TASK DETAILS: Which lines hold the word "rdSym"? Copy each of them from the material.

DATASET ENTRIES:
<<<<
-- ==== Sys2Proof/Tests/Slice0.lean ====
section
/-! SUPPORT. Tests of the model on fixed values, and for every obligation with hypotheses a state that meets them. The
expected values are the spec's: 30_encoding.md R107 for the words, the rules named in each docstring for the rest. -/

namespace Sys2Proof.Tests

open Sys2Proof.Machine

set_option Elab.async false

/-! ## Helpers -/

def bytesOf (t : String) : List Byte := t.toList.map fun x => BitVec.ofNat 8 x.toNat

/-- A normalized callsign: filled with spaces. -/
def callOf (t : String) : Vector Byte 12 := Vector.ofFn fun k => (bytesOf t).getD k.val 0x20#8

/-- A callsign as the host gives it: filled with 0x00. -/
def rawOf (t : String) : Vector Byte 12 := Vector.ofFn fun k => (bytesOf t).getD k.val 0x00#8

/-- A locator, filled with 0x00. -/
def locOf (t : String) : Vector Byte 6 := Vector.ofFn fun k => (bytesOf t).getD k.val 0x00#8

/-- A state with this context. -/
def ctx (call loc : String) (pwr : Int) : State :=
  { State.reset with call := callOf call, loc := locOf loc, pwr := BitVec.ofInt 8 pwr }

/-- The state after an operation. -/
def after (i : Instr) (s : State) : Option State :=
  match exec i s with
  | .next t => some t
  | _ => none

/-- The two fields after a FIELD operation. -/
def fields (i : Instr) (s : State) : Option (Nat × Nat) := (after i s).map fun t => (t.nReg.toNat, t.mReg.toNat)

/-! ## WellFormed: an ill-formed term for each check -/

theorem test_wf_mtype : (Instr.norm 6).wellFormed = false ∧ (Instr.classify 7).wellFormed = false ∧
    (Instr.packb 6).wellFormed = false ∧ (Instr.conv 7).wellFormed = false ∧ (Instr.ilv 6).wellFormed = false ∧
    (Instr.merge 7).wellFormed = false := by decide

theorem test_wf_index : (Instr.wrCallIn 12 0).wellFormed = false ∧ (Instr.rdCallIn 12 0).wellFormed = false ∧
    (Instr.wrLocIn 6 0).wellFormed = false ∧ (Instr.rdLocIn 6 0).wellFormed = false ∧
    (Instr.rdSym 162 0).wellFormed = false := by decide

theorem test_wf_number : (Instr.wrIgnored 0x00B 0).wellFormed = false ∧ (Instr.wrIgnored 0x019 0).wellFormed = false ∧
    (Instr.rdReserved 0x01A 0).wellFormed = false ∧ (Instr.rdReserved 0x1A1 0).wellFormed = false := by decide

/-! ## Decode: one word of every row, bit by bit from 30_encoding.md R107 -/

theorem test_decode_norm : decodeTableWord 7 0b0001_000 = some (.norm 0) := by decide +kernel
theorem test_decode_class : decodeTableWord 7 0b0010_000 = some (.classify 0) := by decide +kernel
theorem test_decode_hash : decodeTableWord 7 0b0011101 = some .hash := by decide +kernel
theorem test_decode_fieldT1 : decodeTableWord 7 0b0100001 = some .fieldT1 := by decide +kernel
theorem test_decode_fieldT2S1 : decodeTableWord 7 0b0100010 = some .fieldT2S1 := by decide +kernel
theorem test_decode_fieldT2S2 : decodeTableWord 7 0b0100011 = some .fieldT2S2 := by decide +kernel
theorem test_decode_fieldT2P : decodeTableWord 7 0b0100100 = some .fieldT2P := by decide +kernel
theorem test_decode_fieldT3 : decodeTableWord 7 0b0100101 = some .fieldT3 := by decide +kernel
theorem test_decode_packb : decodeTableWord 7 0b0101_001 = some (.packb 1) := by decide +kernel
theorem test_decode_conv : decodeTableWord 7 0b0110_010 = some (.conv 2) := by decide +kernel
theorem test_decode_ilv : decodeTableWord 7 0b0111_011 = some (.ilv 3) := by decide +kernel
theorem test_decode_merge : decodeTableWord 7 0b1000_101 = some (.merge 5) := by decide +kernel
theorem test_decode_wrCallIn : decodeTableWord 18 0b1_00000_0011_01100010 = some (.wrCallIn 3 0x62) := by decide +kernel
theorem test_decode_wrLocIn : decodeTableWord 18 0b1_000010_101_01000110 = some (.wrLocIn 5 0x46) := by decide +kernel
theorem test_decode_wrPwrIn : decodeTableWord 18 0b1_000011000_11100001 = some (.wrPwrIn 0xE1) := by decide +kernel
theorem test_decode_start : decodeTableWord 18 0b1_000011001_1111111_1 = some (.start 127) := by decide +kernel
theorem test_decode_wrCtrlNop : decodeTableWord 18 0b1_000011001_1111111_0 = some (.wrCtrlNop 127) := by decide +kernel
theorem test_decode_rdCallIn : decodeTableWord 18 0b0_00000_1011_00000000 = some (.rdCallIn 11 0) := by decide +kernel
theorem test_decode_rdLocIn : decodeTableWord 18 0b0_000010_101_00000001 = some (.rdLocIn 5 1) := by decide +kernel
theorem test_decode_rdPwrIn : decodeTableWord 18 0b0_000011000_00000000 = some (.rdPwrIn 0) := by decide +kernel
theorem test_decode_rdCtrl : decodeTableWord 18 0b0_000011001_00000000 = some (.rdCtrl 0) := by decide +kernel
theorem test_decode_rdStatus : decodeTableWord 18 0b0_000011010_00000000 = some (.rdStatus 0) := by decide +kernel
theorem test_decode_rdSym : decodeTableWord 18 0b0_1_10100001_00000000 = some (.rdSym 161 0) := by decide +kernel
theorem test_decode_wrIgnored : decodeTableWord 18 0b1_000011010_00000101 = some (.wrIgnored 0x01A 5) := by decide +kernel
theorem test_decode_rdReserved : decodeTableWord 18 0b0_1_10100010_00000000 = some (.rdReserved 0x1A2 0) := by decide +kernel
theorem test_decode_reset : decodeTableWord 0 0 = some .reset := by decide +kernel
>>>>
YOUR RESPONSE:
    (Instr.rdSym 162 0).wellFormed = false := by decide
theorem test_decode_rdSym : decodeTableWord 18 0b0_1_10100001_00000000 = some (.rdSym 161 0) := by decide +kernel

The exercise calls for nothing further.